| 6:09 am on Dec 24, 2004 (gmt 0)|
why not go ask InfoSpace for a feed instead?
| 4:39 pm on Dec 30, 2004 (gmt 0)|
I've run a meta-search for some years now that searches 20 SE's (10 in 2 countries), combines the results and sorts using it's own algo. I'm busy creating a full-blown SE with it's own index to replace the meta search. Mostly because of load considerations.
Take shak's advice. Unless you're seriously planning to compete in the SE space, writing a truly paralel meta-search from the ground up is not for the faint of heart. However, if you know what a non-blocking socket is, then perhaps it's for you after all.
| 5:59 pm on Dec 30, 2004 (gmt 0)|
But how would I get the search results?
By opening a connection to Google(for example), requesting a search, and parsing the results?
If so that sounds illegal since I'm stealing somebody else's search results.

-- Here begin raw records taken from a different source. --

/-- To nearest, upwards: the upper neighbour is not farther than the lower one. -/
theorem nearest_up (high : f < g) (gap : u ≤ A ∨ A + g ≤ u) (near : g ≤ 2 * f) :
    |A + g - (A + f)| ≤ |u - (A + f)| ∧ (|A + g - (A + f)| = |u - (A + f)| → u = A + g ∨ (2 * f = g ∧ u = A)) := by
  rw [abs_of_nonneg (show 0 ≤ A + g - (A + f) by linarith)]
  rcases gap with below | above
  · rw [abs_of_nonpos (show u - (A + f) ≤ 0 by linarith)]
    exact ⟨by linarith, fun tie => .inr ⟨by linarith, by linarith⟩⟩
  · rw [abs_of_nonneg (show 0 ≤ u - (A + f) by linarith)]
    exact ⟨by linarith, fun tie => .inl (by linarith)⟩

/-- To nearest, downwards. -/
theorem nearest_down (low : 0 ≤ f) (high : f < g) (gap : u ≤ A ∨ A + g ≤ u) (near : 2 * f ≤ g) :
    |A - (A + f)| ≤ |u - (A + f)| ∧ (|A - (A + f)| = |u - (A + f)| → u = A ∨ 2 * f = g) := by
  rw [abs_of_nonpos (show A - (A + f) ≤ 0 by linarith)]
  rcases gap with below | above
  · rw [abs_of_nonpos (show u - (A + f) ≤ 0 by linarith)]
    exact ⟨by linarith, fun tie => .inl (by linarith)⟩
  · rw [abs_of_nonneg (show 0 ≤ u - (A + f) by linarith)]
    exact ⟨by linarith, fun tie => .inr (by linarith)⟩

theorem below_of_gap (high : f < g) (gap : u ≤ A ∨ A + g ≤ u) (hu : u ≤ A + f) : u ≤ A := by
  rcases gap with below | above <;> linarith

theorem above_of_gap (low : 0 ≤ f) (gap : u ≤ A ∨ A + g ≤ u) (hf : f ≠ 0) (hu : A + f ≤ u) : A + g ≤ u := by
  have positive : 0 < f := lt_of_le_of_ne low (Ne.symm hf)
  rcases gap with below | above <;> linarith

end

/-- The neighbour that the mode takes is the number, rounded, against every number that lies on the sides of both. -/
theorem roundedAgainst_of_gap {n : ℕ} {u : ℝ} (low : 0 ≤ f) (high : f < g)
    (rounded : (RoundsUp m q f g ∧ n = q + 1) ∨ (¬ RoundsUp m q f g ∧ n = q))
    (gap : u ≤ q * g ∨ q * g + g ≤ u) (gapAbs : |u| ≤ q * g ∨ q * g + g ≤ |u|) :
    Ieee.RoundedAgainst m (q * g + f) (n * g) (n % 2 = 0) u := by
  have least : 0 ≤ q * g := mul_nonneg q.cast_nonneg (low.trans high.le)
  have value : (n : ℝ) * g = if n = q then q * g else q * g + g := by
    obtain ⟨-, rfl⟩ | ⟨-, rfl⟩ := rounded
    · rw [if_neg (Nat.succ_ne_self q)]
      push_cast
      ring
    · rw [if_pos rfl]
  rw [value]
  clear value
  generalize (q : ℝ) * g = A at *
  cases m with
  | rne =>
    obtain ⟨up, rfl⟩ | ⟨down, rfl⟩ := rounded
    · rw [if_neg (Nat.succ_ne_self q)]
      obtain ⟨near, tie⟩ := nearest_up high gap (up.elim le_of_lt fun half => half.1.ge)
      refine ⟨near, fun same other => ?_⟩
      obtain upper | ⟨half, -⟩ := tie same
      · exact absurd upper other
      · have odd : q % 2 = 1 := up.elim (fun more => absurd half more.ne') And.right
        omega
    · rw [if_pos rfl]
      obtain ⟨less, notOdd⟩ := not_or.mp down
      obtain ⟨near, tie⟩ := nearest_down low high gap (not_lt.mp less)
      refine ⟨near, fun same other => ?_⟩
      have half : 2 * f = g := (tie same).resolve_left other
      have notOne : ¬ n % 2 = 1 := fun odd => notOdd ⟨half, odd⟩
      omega
  | rmm =>
    obtain ⟨up, rfl⟩ | ⟨down, rfl⟩ := rounded
    · rw [if_neg (Nat.succ_ne_self q)]
      obtain ⟨near, tie⟩ := nearest_up high gap up
      refine ⟨near, fun same => ?_⟩
      rw [abs_of_nonneg (show 0 ≤ A + g by linarith)]
      obtain upper | ⟨-, lower⟩ := tie same
      · exact (abs_of_nonneg (show 0 ≤ u by linarith)).trans_le upper.le
      · rw [lower, abs_of_nonneg least]
        linarith
    · rw [if_pos rfl]
      have near : 2 * f < g := not_le.mp down
      obtain ⟨nearest, tie⟩ := nearest_down low high gap near.le
      exact ⟨nearest, fun same => ((tie same).resolve_right near.ne) ▸ le_rfl⟩
  | rtz =>
    obtain ⟨up, -⟩ | ⟨-, rfl⟩ := rounded
    · exact up.elim
    · rw [if_pos rfl]
      refine ⟨by positivity, ?_, fun closer => ?_⟩
      · rw [abs_of_nonneg least, abs_of_nonneg (by positivity)]
        linarith
      · rw [abs_of_nonneg least]
        rw [abs_of_nonneg (show 0 ≤ A + f by positivity)] at closer
        exact below_of_gap high gapAbs closer
  | rdn =>
    obtain ⟨up, -⟩ | ⟨-, rfl⟩ := rounded
    · exact up.elim
    · rw [if_pos rfl]
      exact ⟨by linarith, below_of_gap high gap⟩
  | rup =>
    obtain ⟨up, rfl⟩ | ⟨down, rfl⟩ := rounded
    · rw [if_neg (Nat.succ_ne_self q)]
      exact ⟨by linarith, above_of_gap low gap up⟩
    · rw [if_pos rfl, not_not.mp down, add_zero]
      exact ⟨le_rfl, id⟩

end

/-! ### Rounding reaches a limit -/

/-- For a positive number the mode decides between the limit and the middle or the start of the last step below it. -/
theorem reaches_of_pos {m : Rounding} {y limit gap : ℝ} (hy : 0 < y) (positive : 0 < gap) (inside : gap < limit) :
    Ieee.Reaches m y limit gap ↔ match m with
      | .rne => limit - gap / 2 ≤ y
      | .rmm => limit - gap / 2 ≤ y
      | .rtz => limit ≤ y
      | .rdn => limit ≤ y
      | .rup => limit - gap < y := by
  cases m <;> simp only [Ieee.Reaches, abs_of_pos hy]
  case rdn => exact or_iff_left (by linarith)
  case rup => exact or_iff_left (by linarith)

/-- A number rounded to a grid reaches `2^24` steps of it exactly when it is rounded up to `2^24` steps. -/
theorem reaches_of_grid {m : Rounding} {y g : ℝ} {n : ℕ} (hg : 0 < g) (hy : 0 < y) (most : y < 2 ^ 24 * g)
    (rounded : RoundedTo m y g n) : Ieee.Reaches m y (2 ^ 24 * g) g ↔ n = 2 ^ 24 := by
  obtain ⟨q, f, rfl, low, high, taken⟩ := rounded
  rw [reaches_of_pos hy hg (by linarith)]
  have small : q < 2 ^ 24 := by
    have : (q : ℝ) * g < 2 ^ 24 * g := by linarith
    exact_mod_cast lt_of_mul_lt_mul_right this hg.le
  by_cases last : q = 2 ^ 24 - 1
  · have point : (q : ℝ) * g = 2 ^ 24 * g - g := by
      rw [last]
      push_cast
      ring
    have carries : n = 2 ^ 24 ↔ RoundsUp m q f g := by
      obtain ⟨up, rfl⟩ | ⟨down, rfl⟩ := taken
      · exact iff_of_true (by omega) up
      · exact iff_of_false (by omega) down
    rw [carries, point]
    cases m with
    | rne =>
      have odd : q % 2 = 1 := by omega
      simp only [RoundsUp, odd, and_true]
      rw [eq_comm, ← le_iff_lt_or_eq]
      exact ⟨fun h => by linarith, fun h => by linarith⟩
    | rmm => exact ⟨fun h => show g ≤ 2 * f by linarith, fun h : g ≤ 2 * f => by linarith⟩
    | rtz => exact ⟨fun h => by linarith, False.elim⟩
    | rdn => exact ⟨fun h => by linarith, False.elim⟩
    | rup =>
      refine ⟨fun h => ne_of_gt (by linarith), fun h : f ≠ 0 => ?_⟩
      have positive : 0 < f := lt_of_le_of_ne low (Ne.symm h)
      linarith
  · have point : (q : ℝ) * g ≤ (2 ^ 24 - 2) * g := by
      refine mul_le_mul_of_nonneg_right ?_ hg.le
      have : (q : ℝ) + 2 ≤ 2 ^ 24 := by exact_mod_cast show q + 2 ≤ 2 ^ 24 by omega
      linarith
    refine iff_of_false ?_ (by omega)
    cases m <;> simp only [not_le, not_lt] <;> linarith

/-- Rounded to its own 24 bits, a number reaches `2^24` steps of a grid exactly when its own grid is coarser, or is this one and
it is rounded up to `2^24` steps. -/
theorem reaches_iff {m : Rounding} {y : ℝ} {n : ℕ} {te : ℤ} (k : ℤ) (least : 2 ^ 23 * 2 ^ te ≤ y)
    (most : y < 2 ^ 24 * 2 ^ te) (rounded : RoundedTo m y (2 ^ te) n) :
    Ieee.Reaches m y (2 ^ 24 * 2 ^ k) (2 ^ k) ↔ k < te ∨ (te = k ∧ n = 2 ^ 24) := by
  have step : 0 < (2 : ℝ) ^ te := by positivity
  have gap : 0 < (2 : ℝ) ^ k := by positivity
  have hy : 0 < y := by linarith
  rcases lt_trichotomy te k with finer | rfl | coarser
  · have half : (2 : ℝ) ^ te * 2 ≤ 2 ^ k := by
      rw [← zpow_add_one₀ two_ne_zero]
      exact zpow_le_zpow_right₀ one_le_two finer
    rw [reaches_of_pos hy gap (by linarith)]
    refine iff_of_false ?_ (by omega)
    cases m <;> simp only [not_le, not_lt] <;> linarith
  · rw [reaches_of_grid step hy most rounded]
    simp
  · have double : (2 : ℝ) ^ k * 2 ≤ 2 ^ te := by
      rw [← zpow_add_one₀ two_ne_zero]
      exact zpow_le_zpow_right₀ one_le_two coarser
    rw [reaches_of_pos hy gap (by linarith)]
    refine iff_of_true ?_ (.inl coarser)
    cases m <;> simp only <;> linarith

| 10:06 pm on Dec 30, 2004 (gmt 0)|
|If so that sounds illegal since I'm stealing somebody else's search results. |
Its not illegal per se, but its against their T&Cs, and from their point of view they will make a perfectly legit action of rejecting you access to their site.
|combines the results and sorts using it's own algo. |
I have always been curious how can that be done. I mean search engines use their own sorting based on parameters that they never expose to you, and then you take sorted outputs from X search engines and try to sort on your own, while totally lacking miriads of important things that search engines took into account, but you did not?
| 6:02 pm on Jan 7, 2005 (gmt 0)|
The meta search I run is a job search engine. We meta search guys like monster.com, yahoo's hotjobs etc. The ranking algo's they (the job SE's) use are simply keyword based. One problem we've had is that we don't have access to all the keywords for every job. We just get the title and summary info. We also don't have access to the location info (zip code for example) so we can't do fancy things like showing all jobs within a radius from a zip code. It's been very frustrating *sigh*.
But all that has been solved by rearchitecting our SE as a crawler rather than a meta search and indexing the full data for every job. The down side is we now have a 6 hour delay before a newly posted job appears on our SE. We've also developed a way to figure out the longitude and latitude of a job, which gives us the ability to do radius searches and distance filters.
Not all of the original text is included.